The two students had spent time together in school during noon hours and they shared a few classes together. Although one of them had difficulty speaking and often engaged in echolalia (the involuntary repetition of a word or sentence just spoken by another person), the friends had obviously found other ways to communicate their feelings, interests and thoughts.

Some teachers had seen the relationship as one-sided and felt that the non-disabled student was being charitable. When it was discovered that the non-disabled student had hitchhiked fifty kilometres in the middle of a Christmas cold snap, wearing only a light jacket with a broken zipper, to see his friend in the hospital, the adults took the friendship more seriously.

CONCLUSION

Teachers who use the various strategies outlined above to encourage peer relationships know that full integration will only occur when students interact comfortably with one another both in school and in the community. Since most of the hours of a student’s day are spent in school, teachers can use curriculum and school activities as a vehicle to encourage and maintain friendship.

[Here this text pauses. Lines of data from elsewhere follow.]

-- ==== Sys2Proof/Tests/Slice0.lean ====
section
/-! SUPPORT. Tests against the vectors of 95_test_vectors.md and the words of R97, and for every statement with hypotheses a
witness that they can be met. Expected values are the spec's; lengths of phases are free and are not compared. -/

namespace Sys2Proof.Machine.Tests

/-! ## Helpers -/

/-- The start state of 95_test_vectors.md section 3: reset, then EN = 1. -/
def ready : State := { State.reset with ctrl := { en := true, crcEn := false } }

/-- The same with CRC_EN = 1. -/
def readyCrc : State := { State.reset with ctrl := { en := true, crcEn := true } }

/-- The next levels of the line. -/
def onLine (l : List Bool) (s : State) : State := { s with env := { s.env with line := l } }

/-- The host's accesses to come. -/
def withHost (h : List HostReq) (s : State) : State := s.setHost h

/-- Something seen in the next state, if there is one. -/
def seen {α : Type} (f : State → α) (o : Host.Outcome State Fault Refusal) : Option α :=
  match o with
  | .next s => some (f s)
  | _ => none

/-- STATUS as the host reads it. -/
def status (s : State) : Word := readAt 0x008 s

/-- A trace without the lengths of its phases. -/
def shape (s : State) : List Expect :=
  s.env.trace.map fun e =>
    match e with
    | .low _ => .low 0
    | .rel _ => .rel 0
    | .smp v => .smp v
    | .cut .low => .low 1
    | .cut .released => .rel 1

/-- A write slot without lengths. -/
def wSlot : List Expect := [.low 0, .rel 0]

/-- A read slot without lengths. -/
def rSlot (v : Bool) : List Expect := [.low 0, .rel 0, .smp v, .rel 0]

/-- A bus reset without lengths. -/
def rst (s1 s2 : Bool) : List Expect := [.rel 0, .low 0, .rel 0, .smp s1, .rel 0, .smp s2]

/-- 0 and 1 as levels. -/
def lv (l : List Nat) : List Bool := l.map (· == 1)

/-- D1 = 28 FF 4C 60 91 16 04 B4. -/
def d1 : RomCode := 0xB4041691604CFF28

/-- D2 = 28 01 02 03 04 05 06 9E. -/
def d2 : RomCode := 0x9E06050403020128

/-- D3 = 10 AA 00 00 00 00 00 68. -/
def d3 : RomCode := 0x680000000000AA10

/-- The levels of a bit string on the wire, position 1 first. -/
def codeLevels (c : RomCode) : List Bool := (List.range 64).map c.getLsbD

/-- BUF holds these bytes from index 0 on. -/
def withBytes (l : List Byte) (s : State) : State := { s with buf := l.mapIdx fun i v => (i, v) }

/-! ## WellFormed: a good line and an ill-formed one for each check (R97) -/

theorem test_wf_bit : AsmLine.wellFormed (.writeBit 1) = true ∧ AsmLine.wellFormed (.writeBit 2) = false := by decide
theorem test_wf_byte : AsmLine.wellFormed (.writeByte 255) = true ∧ AsmLine.wellFormed (.writeByte 256) = false := by decide
theorem test_wf_crc_step : AsmLine.wellFormed (.crc8Step 255) = true ∧ AsmLine.wellFormed (.crc8Step 256) = false := by decide
theorem test_wf_write_block : AsmLine.wellFormed (.writeBlock 65535) = true ∧ AsmLine.wellFormed (.writeBlock 65536) = false := by decide
theorem test_wf_read_block : AsmLine.wellFormed (.readBlock 65535) = true ∧ AsmLine.wellFormed (.readBlock 65536) = false := by decide
theorem test_wf_crc_block : AsmLine.wellFormed (.crc8Block 65535) = true ∧ AsmLine.wellFormed (.crc8Block 65536) = false := by decide
theorem test_wf_wr_value : AsmLine.wellFormed (.wr .romLo 0xFFFFFFFF) = true ∧ AsmLine.wellFormed (.wr .romLo 0x100000000) = false := by decide
theorem test_wf_wr_reg : AsmLine.wellFormed (.wr (.buf 63) 0) = true ∧ AsmLine.wellFormed (.wr (.buf 64) 0) = false := by decide
theorem test_wf_rd_reg : AsmLine.wellFormed (.rd (.buf 63)) = true ∧ AsmLine.wellFormed (.rd (.buf 64)) = false := by decide
theorem test_wf_check : AsmLine.wellFormed (.check 15) = true ∧ AsmLine.wellFormed (.check 16) = false := by decide
/-- R100: MATCH_ROM is WRITE_BYTE 0x55, WAIT, WRITE_ROM_CODE; a WAIT polls, also a closing one. -/
theorem test_assemble_match_rom :
    assemble [[3], [1]] [.matchRom, .wait] = some [⟨.during 0, .write 0x004 4 0x5504⟩, ⟨.during 3, .poll false⟩, ⟨.whenIdle, .poll true⟩,
      ⟨.during 0, .write 0x004 4 0x0008⟩, ⟨.during 1, .poll false⟩, ⟨.whenIdle, .poll true⟩] := by decide
theorem test_assemble_refuses : assemble [] [.reset, .writeBit 2] = none := by decide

Proximity and reciprocity are important in setting the stage for interactions. In order for people to form relationships, they must be in the same place for a reasonable length of time.

And if a student’s gestures of friendship are repeatedly ignored, he or she may stop trying to interact. The onus is on the teacher to encourage students with disabilities to respond and to inspire non-handicapped students to persevere and search for responses which might otherwise be overlooked. Eye and head movements, position changes, smiles and gestures are sometimes the only way a person has of responding to his or her peers.

Human beings present particular personality traits and specific interests or skills which make them attractive to one another.